Leaders Add Value By Serving

add value law of addition relationships serve May 03, 2023

The Law of Addition--Leaders Add Value by Serving Others 

 
                                                                                                                                  --John C. Maxwell


I was discussing DISC behavioral styles with a couple the other day. We agreed that some personalities can be difficult to work with depending on the styles involved. Thank goodness, there are different styles, or the world would be quite boring. 

I loved my staff when I was a CEO! They all had such different personalities styles which made work very fun and interesting...most of the time. There were times when we knew what the other was going to say or do, and then there were times when we just didn't get each other.

It's was in those "just didn't get each other" times that made it really difficult for me to remember that leaders add value to their team members. In those times where I didn't understand or I wanted to judge rather than accept, I needed to make certain the other person felt valued---even if I didn't want to.

Every communication that leaders have with followers is relational and all relationships either add to or subtract from a person's life. To lead well, we need to be intentional about adding value to others lives. When we add value to the lives of others, not only does it become reciprocal, but we model behavior that they can emulate. Think about the positive impact that can have on our teams!

I believe that knowing and understanding other people's personality styles is a definite value add! This helps us to serve and accept the other person for how they are wired rather than judge them because of their differences. 
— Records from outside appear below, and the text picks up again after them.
-- ==== Sys2Proof/Tests/Slice0.lean ====
section
/-! SUPPORT. Tests of one operation or one step each. Expected values are worked out from spec/: the patterns of 30_encoding R68, the
vectors H, F, P, V, K and the programs of spec/95_test_vectors.md, and the examples of the rules. The last part shows, for each
obligation with premises, values that meet them. -/

namespace Sys2Proof.Tests

open Sys2Proof.Machine

/-- What `f` reads in the next state, where there is one. -/
def see {α : Type} (f : State → α) (o : Host.Outcome State Fault Refusal) : Option α :=
  match o with
  | .next t => some (f t)
  | .fault _ => none
  | .refused _ => none

/-- The fault an outcome stops with. -/
def faultOf (o : Host.Outcome State Fault Refusal) : Option Fault :=
  match o with
  | .next _ => none
  | .fault r => some r
  | .refused _ => none

/-- The refusal an outcome stops with. -/
def refusalOf (o : Host.Outcome State Fault Refusal) : Option Refusal :=
  match o with
  | .next _ => none
  | .fault _ => none
  | .refused r => some r

/-- The variant that checks the length low byte (R9). -/
def variant : Params := { payloadCap := 65535#16, checkLenLo := true }

/-- The variant of program 5 (R9). -/
def cap16 : Params := { payloadCap := 16#16, checkLenLo := false }

/-! ## WellFormed refuses an ill-formed term for each check -/

theorem test_wf_refuses_hdrSkip_header : (Instr.hdrSkip 0xBB#8).wf Params.default = false := by decide
theorem test_wf_refuses_addrCap_trailer : (Instr.addrCap 0x7E#8).wf Params.default = false := by decide
theorem test_wf_refuses_cmdCap_trailer : (Instr.cmdCap 0x7E#8).wf Params.default = false := by decide
theorem test_wf_refuses_lenhCap_trailer : (Instr.lenhCap 0x7E#8).wf Params.default = false := by decide
theorem test_wf_refuses_lenlTrl_unchecked : Instr.lenlTrl.wf Params.default = false := by decide
theorem test_wf_refuses_lenlCap_trailer : (Instr.lenlCap 0x7E#8).wf variant = false := by decide
theorem test_wf_refuses_payCap_trailer : (Instr.payCap 0x7E#8).wf Params.default = false := by decide
theorem test_wf_refuses_trlSkip_trailer : (Instr.trlSkip 0x7E#8).wf Params.default = false := by decide
theorem test_wf_takes_the_rest :
    (Instr.hdrSkip 0x7E#8).wf Params.default = true ∧ (Instr.lenlCap 0x7E#8).wf Params.default = true ∧
    Instr.lenlTrl.wf variant = true ∧ (Instr.csCap 0x7E#8).wf Params.default = true ∧
    (Instr.trlSkip 0xBB#8).wf Params.default = true := by decide

/-! ## Decoding: a word written out for each constructor -/

theorem test_decode_hdrMatch : decodeTableWord 16 0b0000000010111011 = some .hdrMatch := by decide
theorem test_decode_hdrSkip : decodeTableWord 16 0b0000000001111110 = some (.hdrSkip 0x7E#8) := by decide
theorem test_decode_addrTrl : decodeTableWord 16 0b0000000101111110 = some .addrTrl := by decide
theorem test_decode_addrCap : decodeTableWord 16 0b0000000110111011 = some (.addrCap 0xBB#8) := by decide
theorem test_decode_cmdTrl : decodeTableWord 16 0b0000001001111110 = some .cmdTrl := by decide
theorem test_decode_cmdCap : decodeTableWord 16 0b0000001000100010 = some (.cmdCap 0x22#8) := by decide
theorem test_decode_lenhTrl : decodeTableWord 16 0b0000001101111110 = some .lenhTrl := by decide
theorem test_decode_lenhCap : decodeTableWord 16 0b0000001100000001 = some (.lenhCap 0x01#8) := by decide
theorem test_decode_lenlTrl : decodeTableWord 16 0b0000010001111110 = some .lenlTrl := by decide
theorem test_decode_lenlCap : decodeTableWord 16 0b0000010010000000 = some (.lenlCap 0x80#8) := by decide
theorem test_decode_payTrl : decodeTableWord 16 0b0000010101111110 = some .payTrl := by decide
theorem test_decode_payCap : decodeTableWord 16 0b0000010101011010 = some (.payCap 0x5A#8) := by decide
theorem test_decode_csCap : decodeTableWord 16 0b0000011001111110 = some (.csCap 0x7E#8) := by decide
theorem test_decode_trlMatch : decodeTableWord 16 0b0000011101111110 = some .trlMatch := by decide
theorem test_decode_trlSkip : decodeTableWord 16 0b0000011111000011 = some (.trlSkip 0xC3#8) := by decide
theorem test_decode_ack : decodeTableWord 16 0b0001100000000000 = some (.ack 0x8#4) := by decide
theorem test_decode_cancel : decodeTableWord 16 0b0010010100000000 = some (.cancel 0x5#4) := by decide
theorem test_decode_reset : decodeTableWord 16 0b0011011101010101 = some (.reset 0x7#4) := by decide
theorem test_decode_outRead : decodeTableWord 16 0b0100100000000000 = some (.outRead 0x8#4) := by decide
theorem test_decode_payRead : decodeTableWord 16 0b0101100000000000 = some (.payRead 0x8#4) := by decide
theorem test_decode_dbgRead : decodeTableWord 16 0b0110001000000000 = some (.dbgRead 0x2#4) := by decide

/-- R67, R69: a byte in DONE, a byte in a reserved state, a reserved class; and row 10 takes 0x047E by default. -/
theorem test_decode_no_row :
    decodeTableWord 16 0x08AA = none ∧ decodeTableWord 16 0x0F00 = none ∧ decodeTableWord 16 0x7000 = none ∧
    (firstRow Params.default 0x047E#16).map OpRow.mnemonic = some "LENL_CAP" := by decide
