-- ==== Sys2Proof/Word.lean ====
section
/-! DEFINITION. The byte, the one data type of the machine (00_scope.md R8, R11). -/

namespace Sys2Proof

/-- A byte: the width of every register, of the bus and of every memory cell (00_scope.md R8). -/
abbrev Byte := BitVec 8

end Sys2Proof
end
John Maxwell provides some other guidelines to help us add value to others:

1.  We add value to others when we truly value others.
We need to value people and then demonstrate that we care in such a way those we influence know and feel it.

2. We add value to others when we make ourselves more valuable to others. We can't give what we don't possess. We need to continue to grow and become more, so we can have more to offer. When we stop growing, we stagnate, and...that sometimes stinks...or can make us a relational subtractor. 

3. We add value to others when we know and relate to what others value. My son didn't always live with me when he grew up. When I first read this chapter on The Law of Addition, I was convicted that I didn't really know what Ben valued in life as an adult. So I asked him. That was one of the most amazing conversations we had, and it opened up many doors to closer communication between the two of us. It taught me a great lesson in leadership, as well. Knowing what my followers value, helps me lead them from those perspectives. That demonstrates that I care.

Some questions to ask ourselves this week:

Do we have a servant's attitude when it comes to leadership?
Do we become impatient or resentful when required to meet others needs?
Do we judge others because they are different than us? 
Do we know what those who follow us value?
Do we believe that certain tasks are beneath our dignity or position?

I don't know about you, but this has given me much to think about. I need to make adding value to others part of my lifestyle.